WHAT TO WORK ON
Transcribe only part of the material below: the lines from the one containing "(s.trailBusy id.toNat = false" through the one containing "(s.ingressCode (.port i.val p.val) m' = 0", inclusive, exactly as written.

THE INPUT
++++++++

-- ==== Sys2Proof/Machine/Dispatch.lean ====
section
/-!
DEFINITION. One arm for each command: a direct call of its meaning.
-/

namespace Sys2Proof.Machine
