/-- R168, R171, R174, R175; R109 for the clock ratio. -/
def Obligations.EngineControl : Prop :=
  ∀ (s : State) (i : Fin 256),
    let e := s.eng i.val
    let to_ (c : Instr) (e' : Engine) : Prop := Gives c s (fun t => t = s.setEng i.val e')
    (s.winReaches i.val = true →
      (e.state = 1 → e.fault = false → to_ (.engCtlStart i) { e with state := 2 }) ∧
      (e.fault = true → to_ (.engCtlStart i) e) ∧
      (e.state = 2 → to_ (.engCtlStop i) { e with state := if e.locked then 4 else 1 }) ∧
      to_ (.clrFault i) { e with fault := false, cause := 0 } ∧
      (∀ pc : BitVec 11, to_ (.engStartWrite i pc) { e with startPc := pc, pc := if e.state = 1 then pc else e.pc }) ∧
      (∀ v : BitVec 56, to_ (.engSemaWrite i v) (if e.locked then { e with semaNext := some v } else { e with sema := v })) ∧
      to_ (.engWdogKick i) { e with count := e.load, expired := false } ∧
      (∀ (off : Fin 0x4C0) (n : Nat), (e.state = 2 ∨ e.state = 4) → Gives (.engStateAreaAccess i off (.read n)) s (fun t =>
        t = s.answer [] 3)) ∧
      (e.state = 1 → s.busFast i.val = false → ∀ r : Fin 16, ∀ h : 0x400 + 4 * r.val < 0x4C0,
        Gives (.engStateAreaAccess i ⟨0x400 + 4 * r.val, h⟩ (.read 4)) s (fun t =>
          t = (s.setEng i.val { e with busData := toBytes 4 (e.s[r]).toNat }).answer (toBytes 4 (e.s[r]).toNat))) ∧
      (e.state = 1 → ∀ (r : Fin 16) (d : List Byte), d.length = 4 → ∀ h : 0x400 + 4 * r.val < 0x4C0,
        Gives (.engStateAreaAccess i ⟨0x400 + 4 * r.val, h⟩ (.write d)) s (fun t =>
          t = (s.setEng i.val (t.eng i.val)).answer [] ∧ (t.eng i.val).s = e.s.set r (BitVec.ofNat 32 (ofBytes d)) ∧
          (t.eng i.val).v = e.v ∧ (t.eng i.val).a = e.a ∧ (t.eng i.val).pc = e.pc))) ∧
    (s.islActive i.val = true → s.engOut i.val = false → s.busSlow i.val = true →
      Gives (.engCtlStart i) s (fun t => t = s) ∧ Gives (.clrFault i) s (fun t => t = s)) ∧
    (s.keRuns i.val = true → to_ (.servicePortForce i) { e with forced := e.forced + 1 }) ∧
    (e.wdogEn = true → s.issues i.val = true → e.locked = false → e.haltPend = 0 → e.dmTraps = false → Table.wf (fun _ => ({} : Engine)) s.engines = true →
      (e.expired = false → e.trapEn = true → e.inTrap = false → to_ (.watchdogFirstExpiry i) { e with
        expired := true, count := e.load, tpc := e.pc, trapCause := 7, inTrap := true, pc := e.vec, skipHit := false }) ∧
      (e.expired = true → Gives (.watchdogHardStop i) s (fun t => t =
        (s.setEng i.val { e with state := 1, fault := true, cause := 7, count := 0 }).toCairn 0x14 (srcIsland i.val) sevMajor e.pc.toNat)))

/-! ### Trails and the package network (chapter 7) -/

/-- R212 as an invariant of opens; the table of trails is in canonical form. -/
def Obligations.AdmissionKeepsCaps : Prop :=
  ∀ (s : State) (w0 w1 w2 w3 : W64), s.regsWf → Table.wf (fun _ => ({} : Trail)) s.net.trails = true →
    let r := s.openTrail w0 w1 w2 w3
    ((∀ l, s.linkUnits l ≤ s.cap l ∧ s.linkBurst l ≤ s.bcap l) → ∀ l, r.2.2.linkUnits l ≤ s.cap l ∧ r.2.2.linkBurst l ≤ s.bcap l) ∧
    ((∀ v, s.credUsed v ≤ buffersOf v) → ∀ v, r.2.2.credUsed v ≤ buffersOf v) ∧
    (r.1 = 0 → (s.trail r.2.1).state = 0 ∧ r.2.1 < 0xFE0 ∧
      ((r.2.2.trail r.2.1).state = 1 ∨ (r.2.2.trail r.2.1).state = 2 ∨ (r.2.2.trail r.2.1).state = 3 ∨ (r.2.2.trail r.2.1).state = 4) ∧
      (r.2.2.trail r.2.1).src = nfield w0.toNat 31 16 ∧ (r.2.2.trail r.2.1).dst = nfield w0.toNat 47 32 ∧
      ∀ t, t ≠ r.2.1 → r.2.2.trail t = s.trail t) ∧
    (r.1 ≠ 0 → r.2.2 = s)

/-- R207, R209, R216, R223. -/
def Obligations.TrailDescriptors : Prop :=
  ∀ (s : State) (d : Desc), Table.wf (fun _ => ({} : Trail)) s.net.trails = true →
    let u := s.started d
    let r := u.openTrail d.w2 d.w3 d.w4 d.w5
    (s.mayStart d = true → d.opcode = 0x20 → d.zeroFrom 6 = true →
      (u.namesMoving d.w2 = false → Gives (.trailOpen d) s (fun t => t = r.2.2.opDone d r.1 (r.2.1 + (r.2.2.trail r.2.1).bound * 65536))) ∧
      (u.namesMoving d.w2 = true → Gives (.trailOpen d) s (fun t =>
        t = u.onNet (fun n => { n with aside := n.aside ++ [d] }) ∧ Gives (.trailOpenResume d) t (fun t' => t' = t)))) ∧
    (s.net.aside = [d] → s.namesMoving d.w2 = false →
      let v := s.onNet (fun n => { n with aside := [] })
      let q := v.openTrail d.w2 d.w3 d.w4 d.w5
      Gives (.trailOpenResume d) s (fun t => t = q.2.2.opDone d q.1 (q.2.1 + (q.2.2.trail q.2.1).bound * 65536))) ∧
    (s.mayStart d = true → d.opcode = 0x21 → d.only 2 0xFFF = true → d.zeroFrom 3 = true →
      let id := nfield d.w2.toNat 11 0
      (id < 0xFE0 → 1 ≤ (u.trail id).state → (u.trail id).state ≤ 4 → Gives (.trailClose d) s (fun t =>
        (t.trail id).state = 5 ∧ (t.trail id).closers = (u.trail id).closers ++ [d])) ∧
      ((0xFE0 ≤ id ∨ (u.trail id).state = 0) → Gives (.trailClose d) s (fun t => t = u.opDone d 1 0)) ∧
      (id < 0xFE0 → ((u.trail id).state = 1 ∨ (u.trail id).state = 3) → Gives (.trailClose d) s (fun t =>
        (t.trail id).state = 5 ∧ (t.trail id).closers = (u.trail id).closers ++ [d] ∧ (∀ k, k ≠ id → t.trail k = s.trail k) ∧
        t.mem = s.mem ∧ t.net.held = s.net.held))) ∧
    (∀ id : BitVec 12, (s.trail id.toNat).state = 5 → (s.trail id.toNat).closers = [] → s.net.held = [] →
      (s.trailBusy id.toNat = false → Gives (.trailCloseComplete id) s (fun t =>
        t.trail id.toNat = {} ∧ (∀ k, k ≠ id.toNat → t.trail k = s.trail k) ∧ t.mem = s.mem)) ∧
      Gives (.trailCloseTimeout id) s (fun t => t.trail id.toNat = {} ∧ (∀ k, k ≠ id.toNat → t.trail k = s.trail k) ∧ t.mem = s.mem)) ∧
    (∀ (tag : BitVec 16) (x : Txn) (i p : Nat), Table.wf (fun _ => (none : Option Txn)) s.net.txns = true →
      s.txn tag.toNat = some x → x.who = .port i p → x.trail < 4096 → x.op < 0x80 →
      (s.trail x.trail).state = 1 → vpCtx (s.trail x.trail).dst = false → vpClass (s.trail x.trail).dst = 0x0D →
      Gives (.requestTimeout tag) s (fun t => t.txn tag.toNat = none ∧ tag.toNat ∈ t.net.quarantine ∧ t.net.trails = s.net.trails ∧
        ∃ m : Msg, m.op = 0x8F ∧ m.status = 8 ∧ m.tag = tag ∧ t.net.rx = (s.toPort i p m).net.rx)) ∧
    (∀ tag : BitVec 16, tag.toNat ∈ s.net.quarantine → Gives (.tagQuarantineEnd tag) s (fun t =>
      t = { s with net := t.net } ∧ tag.toNat ∉ t.net.quarantine ∧ t.net.txns = s.net.txns))

/-- R202, R208, R211, R217. -/
def Obligations.MessageFlow : Prop :=
  ∀ (s : State), Table.wf (fun _ => ({} : Trail)) s.net.trails = true → Table.wf (fun _ => (none : Option Txn)) s.net.txns = true →
    Table.wf (fun _ => ([] : List Msg)) s.net.rx = true →
    (∀ (i : Fin 256) (p : Fin 2) (m : Msg), m.data.length ≤ 256 → s.islActive i.val = true → m.op.toNat < 0x80 →
      let tag := 64 * (2 * i.val + p.val) + m.tag.toNat % 64
      let m' : Msg := { m with
        tag := BitVec.ofNat 16 tag, ctx := BitVec.ofNat 10 (s.get (SWB_ISL_STAT.CTX i.val)), prov := false, poison := false }
      s.txn tag = none → tag ∉ s.net.quarantine → (p = 0 ∨ m.tag.toNat % 64 < 48) →
      (s.ingressCode (.port i.val p.val) m' = 0 → (s.trail m.trail.toNat).crcEn = false → Gives (.islandPortTxMessage i p m) s (fun t =>
        t = { s with net := t.net } ∧ t.net.held = s.net.held ++ [m'] ∧ t.net.trails = s.net.trails ∧ t.net.flight = s.net.flight ∧
        t.txn tag = some { trail := m.trail.toNat, op := m.op.toNat, addr := m.addr.toNat, len := m.len1.toNat + 1
                           who := .port i.val p.val, no := s.net.issueNo, start := s.now })) ∧
      (s.ingressCode (.port i.val p.val) m' ≠ 0 → Gives (.islandPortTxMessage i p m) s (fun t =>
        t.net.held = s.net.held ∧ t.txn tag = none ∧ t.mem = s.mem ∧
        ∃ q : Msg, q.op = 0x8F ∧ q.status.toNat = s.ingressCode (.port i.val p.val) m' ∧ t.net.rx = (s.toPort i.val p.val q).net.rx))) ∧
    (∀ (id : BitVec 12) (m : Msg), s.net.held = [m] → m.trail = id → s.mayRelease (s.trail id.toNat) m = true →
      Gives (.messageRelease id) s (fun t => t = { s with net := t.net } ∧ t.net.held = [] ∧
        t.net.flight = s.net.flight ++ [{ msg := m, age := s.now % 1024 }] ∧ (t.trail id.toNat).used = (s.trail id.toNat).used + 1)) ∧
    (∀ id : BitVec 12, s.unconsumed id.toNat < (s.trail id.toNat).used → Gives (.creditReturn id) s (fun t =>
      t = s.setTrail id.toNat { s.trail id.toNat with used := (s.trail id.toNat).used - 1 })) ∧
    (∀ (m : Msg) (i p : Nat), s.net.flight = [{ msg := m }] → s.host.pending = [] → m.ord = false → m.poison = false →
      (s.trail m.trail.toNat).crcEn = false → vpCtx (s.trail m.trail.toNat).dst = true → s.ctxPort (s.trail m.trail.toNat).dst = some (i, p) →
      s.get PWR_DIE_RUNG.CUR = 0 →
      ∀ c ∈ [(Instr.rd m.tag false, (0x01 : BitVec 8)), (.wr m.tag false {}, 0x02), (.msg m.tag 0 0, 0x03)], m.op = c.2 →
        Gives c.1 s (fun t => t = { s with net := t.net } ∧ t.net.flight = [] ∧ t.net.rx = (s.toPort i p m).net.rx)) ∧
    (∀ (m : Msg) (d b : Nat), d < 4 → b < 32 → s.net.flight = [{ msg := m }] → s.host.pending = [] → m.ord = false → m.poison = false →
      (s.trail m.trail.toNat).crcEn = false → (s.trail m.trail.toNat).dst = 0x0400 + 0x100 * d + b → s.get PWR_DIE_RUNG.CUR = 0 →
      m.op = 0x01 → m.len1 = 7 → m.addr.toNat % 8 = 0 → s.mem.rebuilding = [] →
      s.deepCode (s.callerOf m) d b m.addr.toNat 8 = 0 → s.quiet (m.addr.toNat / 8) →
      Gives (.rd m.tag false) s (fun t => t = { s with net := t.net } ∧ t.net.flight = [] ∧
        ∃ q : Msg, t.net.resp = s.net.resp ++ [{ msg := q, age := s.now % 1024 }] ∧ q.op = 0x81 ∧ q.tag = m.tag ∧ q.trail = m.trail ∧
          q.status = 0 ∧ q.data = toBytes 8 (s.rawWord (m.addr.toNat / 8)).toNat)) ∧
    (∀ (m : Msg) (x : Txn) (i p : Nat), s.net.resp = [{ msg := m }] → m.poison = false → (s.trail m.trail.toNat).crcEn = false →
      s.txn m.tag.toNat = some x → x.who = .port i p → m.prov = false →
      ∀ c ∈ [(Instr.rdrsp m.tag, (0x81 : BitVec 8)), (.wrack m.tag, 0x82), (.msgack m.tag, 0x83), (.allocrsp m.tag, 0x84),
          (.freersp m.tag, 0x85), (.err m.tag, 0x8F)], m.op = c.2 →
        Gives c.1 s (fun t => t = { s with net := t.net } ∧ t.net.resp = [] ∧ t.txn m.tag.toNat = none ∧
          t.net.rx = (s.toPort i p m).net.rx ∧ t.net.trails = s.net.trails)) ∧
    (∀ (m : Msg) (x : Txn) (i p : Nat), s.net.resp = [{ msg := m }] → m.poison = false → (s.trail m.trail.toNat).crcEn = false →
      s.txn m.tag.toNat = some x → x.who = .port i p → m.op = 0x8E → Table.wf (fun _ => ([] : List (BitVec 6 × Bool))) s.net.settle = true →
      Gives (.settle m.tag) s (fun t => t = { s with net := t.net } ∧ t.net.resp = [] ∧ t.txn m.tag.toNat = none ∧ t.net.rx = s.net.rx ∧
        t.net.settle.peek (fun _ => []) (2 * i + p) =
          s.net.settle.peek (fun _ => []) (2 * i + p) ++ [(m.tag.setWidth 6, m.status == 0)])) ∧
    (∀ (i : Fin 256) (p : Fin 2) (q m : Msg), m.data.length ≤ 256 → s.islActive i.val = true → 0x80 ≤ m.op.toNat →
      s.owes i.val p.val m = some q → m.badResponse = false → (s.trail m.trail.toNat).crcEn = false →
      Gives (.islandPortTxMessage i p m) s (fun t => t = { s with net := t.net } ∧ t.net.trails = s.net.trails ∧
        t.net.resp = s.net.resp ++ [{ msg := { m with prov := false, poison := false }, age := s.now % 1024 }] ∧
        t.net.rx.peek (fun _ => []) (2 * i.val + p.val) = (s.net.rx.peek (fun _ => []) (2 * i.val + p.val)).erase q)) ∧
    (∀ (at_ : BitVec 12) (f : Flight) (k : Fin 9) (data : BitVec 256) (side : W32) (check : BitVec 16),
      s.net.flight = [f] → k.val < f.msg.flits → flitCheck data side ≠ check.toNat → s.cairn.checks = [] →
      Gives (.flitForward at_ f.msg.tag false k data side check) s (fun t => t = { s with net := t.net } ∧
        ∃ g : Flight, t.net.flight = [g] ∧ g.msg.poison = true))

++++++++

OUTPUT FOR THIS TASK
      (s.trailBusy id.toNat = false → Gives (.trailCloseComplete id) s (fun t =>
        t.trail id.toNat = {} ∧ (∀ k, k ≠ id.toNat → t.trail k = s.trail k) ∧ t.mem = s.mem)) ∧
      Gives (.trailCloseTimeout id) s (fun t => t.trail id.toNat = {} ∧ (∀ k, k ≠ id.toNat → t.trail k = s.trail k) ∧ t.mem = s.mem)) ∧
    (∀ (tag : BitVec 16) (x : Txn) (i p : Nat), Table.wf (fun _ => (none : Option Txn)) s.net.txns = true →
      s.txn tag.toNat = some x → x.who = .port i p → x.trail < 4096 → x.op < 0x80 →
      (s.trail x.trail).state = 1 → vpCtx (s.trail x.trail).dst = false → vpClass (s.trail x.trail).dst = 0x0D →
      Gives (.requestTimeout tag) s (fun t => t.txn tag.toNat = none ∧ tag.toNat ∈ t.net.quarantine ∧ t.net.trails = s.net.trails ∧
        ∃ m : Msg, m.op = 0x8F ∧ m.status = 8 ∧ m.tag = tag ∧ t.net.rx = (s.toPort i p m).net.rx)) ∧
    (∀ tag : BitVec 16, tag.toNat ∈ s.net.quarantine → Gives (.tagQuarantineEnd tag) s (fun t =>
      t = { s with net := t.net } ∧ tag.toNat ∉ t.net.quarantine ∧ t.net.txns = s.net.txns))

/-- R202, R208, R211, R217. -/
def Obligations.MessageFlow : Prop :=
  ∀ (s : State), Table.wf (fun _ => ({} : Trail)) s.net.trails = true → Table.wf (fun _ => (none : Option Txn)) s.net.txns = true →
    Table.wf (fun _ => ([] : List Msg)) s.net.rx = true →
    (∀ (i : Fin 256) (p : Fin 2) (m : Msg), m.data.length ≤ 256 → s.islActive i.val = true → m.op.toNat < 0x80 →
      let tag := 64 * (2 * i.val + p.val) + m.tag.toNat % 64
      let m' : Msg := { m with
        tag := BitVec.ofNat 16 tag, ctx := BitVec.ofNat 10 (s.get (SWB_ISL_STAT.CTX i.val)), prov := false, poison := false }
      s.txn tag = none → tag ∉ s.net.quarantine → (p = 0 ∨ m.tag.toNat % 64 < 48) →
      (s.ingressCode (.port i.val p.val) m' = 0 → (s.trail m.trail.toNat).crcEn = false → Gives (.islandPortTxMessage i p m) s (fun t =>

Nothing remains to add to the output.